Sox Knock Walk-Off Dinger Right Outta Field of Dreams

Published on 12-Aug-2021 by Alan Adamsson

MLB    MLB Daily Update

Share this article


Sox Knock Walk-Off Dinger Right Outta Field of Dreams

Talk about living the dream.

It wasn't exactly fiction becoming fact when the Chicago White Sox and New York Yankees journeyed to a famous cornfield outside of Dyersville, Iowa. However, they definitely rose to the occasion with a game for the ages featuring a dramatic conclusion that good fiction just couldn't have made up.

But that's baseball.

 

MLB built the stands where the character of James Earl Jones had pointed decades ago where key scenes from Field of Dreams were filmed.

Fans had been coming to this setting for 30 years, paying tribute to a modern-day cinematic classic. This time, though, they came to see MLB pay its own tribute, morphing fiction into fact:

 

What a moment! All that seemed to be missing was John Kinsella and Moonlight Graham.

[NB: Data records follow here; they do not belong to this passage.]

-- ==== Sys2Proof/Tests/Slice0.lean ====
section
/-! SUPPORT. The model's own tests and the witnesses of its statements. Expected results come from the spec's rules and from
95_test_vectors.md, cited by row; none is the model's own output. A vector that depends on AES takes the vector's cipher value
as a named premise (60_exceptions.md R212). -/

namespace Sys2Proof.Tests

open Sys2Proof.Machine

set_option maxRecDepth 100000

/-! ## Small helpers -/

/-- Bytes from hexadecimal digits, as 95_test_vectors.md writes them. -/
def hex (s : String) : Bytes := (hexBytes s.toList).getD []

/-- Bytes from characters. -/
def str (s : String) : Str := (asciiCodes s.toList).getD []

/-- A 6-byte string from hexadecimal digits. -/
def b6 (s : String) : Bytes6 := (asBytesN 6 (hex s)).getD (BytesN.zeros 6)

/-- A 16-byte string from hexadecimal digits. -/
def b16 (s : String) : Bytes16 := (asBytesN 16 (hex s)).getD (BytesN.zeros 16)

/-- `K` of 95_test_vectors.md. -/
def keyK : Bytes16 := b16 "000102030405060708090a0b0c0d0e0f"
/-- `I` of 95_test_vectors.md. -/
def idI : Bytes6 := b6 "112233445566"
/-- `P` of 95_test_vectors.md. -/
def pidP : Str := str "vvccccbbcccc"

/-- Port answers. -/
def answers (now : Nat) (elapsed : Int) (random : Nat) : PortAnswers := ⟨⟨now⟩, elapsed, random⟩

/-- The registers of an instance with identity `P`, `I`, `K`. -/
def regs (usage : BitVec 16) (seed : BitVec 24) (session : BitVec 9) (generated : Bool) : DeviceRegs :=
  ⟨pidP, idI, keyK, usage, seed, session, generated, ⟨7⟩⟩

/-- A state with an instance. -/
def stateWith (f : FsmState) (r : DeviceRegs) : State := { State.reset with fsmState := f, dev := some r }

/-- The parameters with a limit on operands of 4 bytes. -/
def shortOperands : Config.Params := { maxOperandBytes := some 4 }

/-- `DEV_CREATE` of `P`, `I`, `K`. -/
def create (usage : BitVec 32) (ts : Option (BitVec 32)) (session : BitVec 32) : Instr :=
  .devCreate pidP idI.val keyK.val usage ts session

/-- The status of a command, if it answers. -/
def statusOf (i : Instr) (s : State) : Option (BitVec 16) := (reply i s).map (·.1)

/-- The registers after a command, if it answers. -/
def regsAfter (i : Instr) (s : State) : Option DeviceRegs :=
  match exec i s with
  | .next t => t.dev
  | _ => none

/-- The state name after a command, if it answers. -/
def fsmAfter (i : Instr) (s : State) : Option FsmState :=
  match exec i s with
  | .next t => some t.fsmState
  | _ => none

/-- The status, the state name and the registers after a step, if the block answers. -/
def afterStep (s : State) : Option (BitVec 16 × FsmState × Option DeviceRegs) :=
  match step s with
  | .next t => some (t.status, t.fsmState, t.dev)
  | _ => none

/-! ## WellFormed: an ill-formed command for each check, refused (30_encoding.md R78) -/

theorem test_wf_mhxEnc : (Instr.mhxEnc (hex "0011223344")).wf shortOperands = false := by decide
theorem test_wf_mhxDec : (Instr.mhxDec (str "ccccc")).wf shortOperands = false := by decide
theorem test_wf_mhxValid : (Instr.mhxValid (str "ccccc")).wf shortOperands = false := by decide
theorem test_wf_crc16 : (Instr.crc16 (hex "0011223344")).wf shortOperands = false := by decide
theorem test_wf_crcVerify : (Instr.crcVerify (hex "0011223344")).wf shortOperands = false := by decide
theorem test_wf_crcField : (Instr.crcField (hex "0011223344")).wf shortOperands = false := by decide
theorem test_wf_tokFormat : (Instr.tokFormat (str "ccccc") keyK).wf shortOperands = false := by decide
theorem test_wf_tokParse : (Instr.tokParse keyK (str "ccccc")).wf shortOperands = false := by decide
theorem test_wf_devCreate_public : (Instr.devCreate (str "ccccc") [] [] 0 none 0).wf shortOperands = false := by decide
theorem test_wf_devCreate_private : (Instr.devCreate [] (hex "0011223344") [] 0 none 0).wf shortOperands = false := by decide
theorem test_wf_devCreate_key : (Instr.devCreate [] [] (hex "0011223344") 0 none 0).wf shortOperands = false := by decide
/-- At the limit a byte string is carried, and fixed-width operands are never refused. -/
theorem test_wf_at_limit : (Instr.mhxEnc (hex "00112233")).wf shortOperands = true ∧
    (Instr.tokUnpack keyK).wf shortOperands = true ∧ Instr.devSave.wf shortOperands = true := by decide

/-! ## Decode: each word written out from 30_encoding.md R61 and R62, as RSVD ++ RNDP ++ TSP ++ OPC -/

/-- A bundle with a different value in every lane. -/
def lanes : Operands where
  data := [1]
  text := [2]
  publicId := [3]
  otp := [4]
  privateId := b6 "050505050505"
  aesKey := b16 "06060606060606060606060606060606"
  plaintext := b16 "07070707070707070707070707070707"
  ciphertext := b16 "08080808080808080808080808080808"
  usageCounter := 9
  timestamp := 10
  sessionCounter := 11
  random := 12
  createPrivateId := [13]
  createAesKey := [14]
  createUsageCounter := 15
  createTimestamp := 16
  createSessionCounter := 17

theorem test_decode_mhxEnc : (decode 0b000000_0_0_00010000 lanes).toOption = some (.mhxEnc [1]) := by decide
theorem test_decode_mhxDec : (decode 0b000000_0_0_00010001 lanes).toOption = some (.mhxDec [2]) := by decide
theorem test_decode_mhxValid : (decode 0b000000_0_0_00010010 lanes).toOption = some (.mhxValid [2]) := by decide
theorem test_decode_crc16 : (decode 0b000000_0_0_00100000 lanes).toOption = some (.crc16 [1]) := by decide
theorem test_decode_crcVerify : (decode 0b000000_0_0_00100001 lanes).toOption = some (.crcVerify [1]) := by decide
theorem test_decode_crcField : (decode 0b000000_0_0_00100010 lanes).toOption = some (.crcField [1]) := by decide
theorem test_decode_tokPack : (decode 0b000000_0_0_00110000 lanes).toOption =
    some (.tokPack (b6 "050505050505") 9 10 11 none) := by decide
theorem test_decode_tokPack_random : (decode 0b000000_1_0_00110000 lanes).toOption =
    some (.tokPack (b6 "050505050505") 9 10 11 (some 12)) := by decide
theorem test_decode_tokUnpack : (decode 0b000000_0_0_00110001 lanes).toOption =
    some (.tokUnpack (b16 "07070707070707070707070707070707")) := by decide
theorem test_decode_tokEncrypt : (decode 0b000000_0_0_00110010 lanes).toOption =
    some (.tokEncrypt (b16 "07070707070707070707070707070707") (b16 "06060606060606060606060606060606")) := by decide
theorem test_decode_tokFormat : (decode 0b000000_0_0_00110011 lanes).toOption =
    some (.tokFormat [3] (b16 "08080808080808080808080808080808")) := by decide
theorem test_decode_tokParse : (decode 0b000000_0_0_00110100 lanes).toOption =
    some (.tokParse (b16 "06060606060606060606060606060606") [4]) := by decide
theorem test_decode_devCreate : (decode 0b000000_0_0_01000000 lanes).toOption =
    some (.devCreate [3] [13] [14] 15 none 17) := by decide
theorem test_decode_devCreate_timestamp : (decode 0b000000_0_1_01000000 lanes).toOption =
    some (.devCreate [3] [13] [14] 15 (some 16) 17) := by decide
theorem test_decode_devGenerate : (decode 0b000000_0_0_01000001 lanes).toOption = some (.devGenerate none) := by decide
theorem test_decode_devGenerate_random : (decode 0b000000_1_0_01000001 lanes).toOption =
    some (.devGenerate (some 12)) := by decide
theorem test_decode_devSave : (decode 0b000000_0_0_01000010 lanes).toOption = some .devSave := by decide

/-- W7 to W14: illegal words. -/
theorem test_decode_illegal : ([0x0050, 0x0110, 0x0340, 0x0141, 0x0430, 0x8010, 0x0000, 0x0013] : List (BitVec 16)).all
    (fun w => (decode w lanes).toOption.isNone) = true := by decide

/-- The host's reading of a table row, and a step on it from reset (W6; D14a gives its status). -/
theorem test_fetch_devSave : decodeTableWord 16 0x0042 = some .devSave ∧
    afterStep (State.reset.withFetchWord 16 0x0042) = some (0x0004, .uninit, none) := by decide

/-! ## ModHex (95_test_vectors.md M1 to M24) -/

theorem test_mhxEnc_M5 : reply (.mhxEnc (hex "0123456789abcdef")) State.reset =
    some (0x0000, .text (str "cbdefghijklnrtuv")) := by decide
theorem test_mhxEnc_M4 : reply (.mhxEnc (hex "00ff5aa5")) State.reset = some (0x0000, .text (str "ccvvgllg")) := by decide
theorem test_mhxDec_M16_M17 : reply (.mhxDec pidP) State.reset = some (0x0000, .data (hex "ff0000110000")) ∧
    reply (.mhxDec (str "VvCc")) State.reset = some (0x0000, .data (hex "ff00")) := by decide
/-- M10, M11, M14, M18: the odd length is reported first. -/
theorem test_mhxDec_errors : statusOf (.mhxDec (str "cbd")) State.reset = some 0x0171 ∧
    statusOf (.mhxDec (str "x")) State.reset = some 0x0171 ∧ statusOf (.mhxDec (str "a0")) State.reset = some 0x0271 ∧
    statusOf (.mhxDec (hex "e963")) State.reset = some 0x0271 := by decide
theorem test_mhxValid_M20_M24 : reply (.mhxValid []) State.reset = some (0x0000, .valid true) ∧
    reply (.mhxValid (str "c")) State.reset = some (0x0000, .valid false) ∧
    reply (.mhxValid (str "vvcccx")) State.reset = some (0x0000, .valid false) ∧
    reply (.mhxValid (str "VVCC")) State.reset = some (0x0000, .valid true) ∧
    reply (.mhxValid (str "0123")) State.reset = some (0x0000, .valid false) := by decide

/-! ## CRC-16 (C1 to C17) -/

theorem test_crc16_C5_C12 : reply (.crc16 (hex "80")) State.reset = some (0x0000, .crc 0x8B8F) ∧
    reply (.crc16 (str "123456789")) State.reset = some (0x0000, .crc 0x6F91) := by decide
theorem test_crc16_C8_C11 : crc16 (List.replicate 14 0x00) = 0x5695 ∧ crc16 (List.replicate 14 0xFF) = 0x84C3 ∧
    crc16 (List.replicate 16 0x00) = 0x5056 ∧ crc16 (List.replicate 16 0xFF) = 0xD256 := by decide
theorem test_crcVerify_C7_C15 :
    reply (.crcVerify (hex "1122334455660000030201003412b3db")) State.reset = some (0x0000, .ok true) ∧
    reply (.crcVerify (hex "1022334455660000030201003412b3db")) State.reset = some (0x0000, .ok false) := by decide
theorem test_crcField_C2_C6 : reply (.crcField (hex "00")) State.reset = some (0x0000, .field (hex "78f0")) ∧
    reply (.crcField (hex "1122334455660000030201003412")) State.reset = some (0x0000, .field (hex "b3db")) := by decide
/-- C16: bit 112 is bit 0 of byte 14. -/
theorem test_flipBit_C16 : flipBit 112 (hex "1122334455660000030201003412b3db") =
    hex "1122334455660000030201003412b2db" := by decide

/-! ## Token codec (T1 to T20) -/

theorem test_tokPack_T1 : reply (.tokPack idI 0 0x010203 0 (some 0x1234)) State.reset =
    some (0x0000, .plaintext (b16 "1122334455660000030201003412b3db")) := by decide
/-- P2 step 1: the random field is the port's answer. -/
theorem test_tokPack_draw : reply (.tokPack idI 0 0 0 none) State.reset =
    some (0x0000, .plaintext (b16 "1122334455660000000000000000ac3f")) ∧
    callsOf (.tokPack idI 0 0 0 none) State.reset = some [.randomBits 16] := by decide
theorem test_tokUnpack_T10 : reply (.tokUnpack (b16 "1122334455660000030201003412b3db")) State.reset =
    some (0x0000, .fields ⟨idI, 0, 0x010203, 0, 0x1234⟩) ∧
    reply (.tokUnpack (b16 "0000000000000080000000000000772f")) State.reset =
      some (0x0000, .fields ⟨b6 "000000000000", 0x8000, 0, 0, 0⟩) := by decide
theorem test_tokUnpack_T10a_T10b : reply (.tokUnpack (BytesN.zeros 16)) State.reset = some (0x0002, .empty) ∧
    reply (.tokUnpack (b16 "1122334455660000030201003412b3dc")) State.reset = some (0x0002, .empty) := by decide
/-- The ciphertext of T1 under `K`, with the cipher's value as premise. -/
theorem test_tokEncrypt_T5
    (aes : aesEnc keyK (b16 "1122334455660000030201003412b3db") = b16 "e52ac9e9176f3422d6c82215399df16f") :
    reply (.tokEncrypt (b16 "1122334455660000030201003412b3db") keyK) State.reset =
      some (0x0000, .ciphertext (b16 "e52ac9e9176f3422d6c82215399df16f")) := by
  simp [reply, exec, execTokEncrypt, aes]
theorem test_tokFormat_R145 : reply (.tokFormat pidP (b16 "e52ac9e9176f3422d6c82215399df16f")) State.reset =
    some (0x0000, .otp (str "vvccccbbccccugdlrkukbihvefddthrjddbgekktvbhv")) := by decide
/-- T14 and T15: the checks before the cipher is called. -/
theorem test_tokParse_T14_T15 : reply (.tokParse keyK (str "gdlrkukbihvefddthrjddbgekktvbhv")) State.reset =
    some (0x0481, .empty) ∧
    reply (.tokParse keyK (str "vvccccbbccccugdlrkukbihvefddthrjddbgekktvbhx")) State.reset = some (0x0281, .empty) ∧
    callsOf (.tokParse keyK (str "vvccccbbccccugdlrkukbihvefddthrjddbgekktvbhx")) State.reset = some [] := by decide
/-- T12: upper-case ciphertext characters are accepted and the prefix comes back verbatim. -/
theorem test_tokParse_T12
    (aes : aesDec keyK (b16 "e52ac9e9176f3422d6c82215399df16f") = b16 "1122334455660000030201003412b3db") :
    reply (.tokParse keyK (str "VVCCCCBBCCCCUGDLRKUKBIHVEFDDTHRJDDBGEKKTVBHV")) State.reset =
      some (0x0000, .parsed (str "VVCCCCBBCCCC") ⟨idI, 0, 0x010203, 0, 0x1234⟩) := by
  have h : mhxBlock (slice (str "VVCCCCBBCCCCUGDLRKUKBIHVEFDDTHRJDDBGEKKTVBHV") 12 44) =
      some (b16 "e52ac9e9176f3422d6c82215399df16f") := by decide
  have hl : (str "VVCCCCBBCCCCUGDLRKUKBIHVEFDDTHRJDDBGEKKTVBHV").length = 44 := by decide
  have hp : slice (str "VVCCCCBBCCCCUGDLRKUKBIHVEFDDTHRJDDBGEKKTVBHV") 0 12 = str "VVCCCCBBCCCC" := by decide
  have hu : unpack (b16 "1122334455660000030201003412b3db") = some ⟨idI, 0, 0x010203, 0, 0x1234⟩ := by decide
  simp [reply, exec, execTokParse, Config.ciphertextChars, hl, h, hp, hu, aes]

On the other hand, at the end of a game that featured cowhide finding cornfield early and often, Tim Anderson wasn't missing.

Dude got full barrel:

 

Not just a walkoff, a come from behind dinger that added another footnote to this historic event:

 

No wonder the ghosts of players past chose this farmland in northeastern Iowa -- a four-hour drive from Chicago -- to reconvene. The ball travels almost as far as the players did.

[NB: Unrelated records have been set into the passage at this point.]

-- ==== Sys2Proof/Syntax.lean ====
section
/-! DEFINITION. The commands of the device, one constructor per row of spec/opcode_table.json, with the
operands that say which instance a command acts on and what the outside world supplies with it. -/

namespace Sys2Proof

/-- The path of a gang's program that a word or micro-op belongs to (R204). -/
inductive Path where
  | main | sprout
deriving DecidableEq, Repr

/-- What a read of host memory is for: a descriptor of a queue pair, the data of one by its CID, a read that the anchor
relays for a member under a tag. -/
inductive HostTarget where
  | sq (qp : QpId)
  | data (qp : QpId) (cid : Nat)
  | relay (dev : Nat) (tag : Nat)
deriving DecidableEq, Repr

/-- A ring that sends interrupts: a queue pair's completions, an event ring. -/
inductive RingId where
  | qp (q : QpId)
  | evr (e : EvrId)
deriving DecidableEq, Repr

/-- A page-table walk as the host answers it: the entries in the order in which they are read, `none` for an error. -/
abbrev Walk := List (Option (BitVec 64))

/-- A packet of the fabric: the header of its head flit (R439) and the payload of all its flits. -/
structure Flit where
  crcOk : Bool
  seq : Nat
  ack : Nat
  nak : Bool
  cvc : Nat
  ccnt : Nat
  ty : Nat
  tc : Nat
  ord : Nat
  det : Nat
  dx : Nat
  dy : Nat
  src : Nat
  hops : Nat
  more : Nat
  pseq : Nat
  bytes : List Nat
deriving DecidableEq, Repr

/-- What the peer of a port says in the exchange of identity (R437): its identifier, port number, whether it is numbered,
device number. -/
structure Peer where
  uid : Nat
  port : Nat
  numv : Bool
  dev : Nat
deriving DecidableEq, Repr

/-- A fault as the unit that detects it reports it to the collector (R490): source, unit, DETAIL. -/
structure FaultEvent where
  src : SrcId
  unit : Nat
  detail : Nat
deriving DecidableEq, Repr

/-- What a stage of a release sequence finds outside the device's own state (R521): the straps, whether the stage's
own work has been done, the OTP words that were corrected and the first that could not be (its byte address), the pin
dies whose supplies are in range and which pass their checks, what the boot flash gave (none: no answer), the lanes and the
speed code that the host link trained to. -/
structure BootIn where
  strap : BitVec 8
  done : Bool
  corrected : Bool
  otpBad : Option Nat
  dies : BitVec 4
  flash : Option (List Byte)
  width : Fin 9
  speed : Fin 6
deriving DecidableEq, Repr

/-- What happens at a crossing in a transfer (R545 to R548): the destination samples the value of the source; the source
value changes; a request is acknowledged; pulses arrive for a performance counter. -/
inductive Xfer where
  | sample (v : BitVec 32)
  | change (v : BitVec 32)
  | ack
  | pulses (n : Nat) (pmc : PmcId)
deriving DecidableEq, Repr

There were eight blasts in all, with titans Giancarlo Stanton and Aaron Judge grabbing the theatrics with a pair of two-run bombs in the top of the ninth to take what looked to be a storybook comeback for the Yankees.

 

While a four-run, deficit-clearing half-inning is quite a development in itself, Anderson still topped it with his sorta Yankee-killing tribute to Shoeless Joe himself.

When Canadian author WP Kinsella wrote the novel that ultimately became the movie, he was actually looking beyond the game, weaving a few of its minor facts into a prose that celebrated a reality that can exist for those who are inspired to follow wherever their dreams may take them.

For Anderson and his fellow ChiSox, it was to the first-ever MLB game in the Hawkeye State and a dramatic 9-8 victory:

 

There's absolutely zero doubt a tradition has been born.

With even less doubt that MLB will make the most of it.

And why wouldn't they? This was as awesome as a regular-season game in the middle of August can get.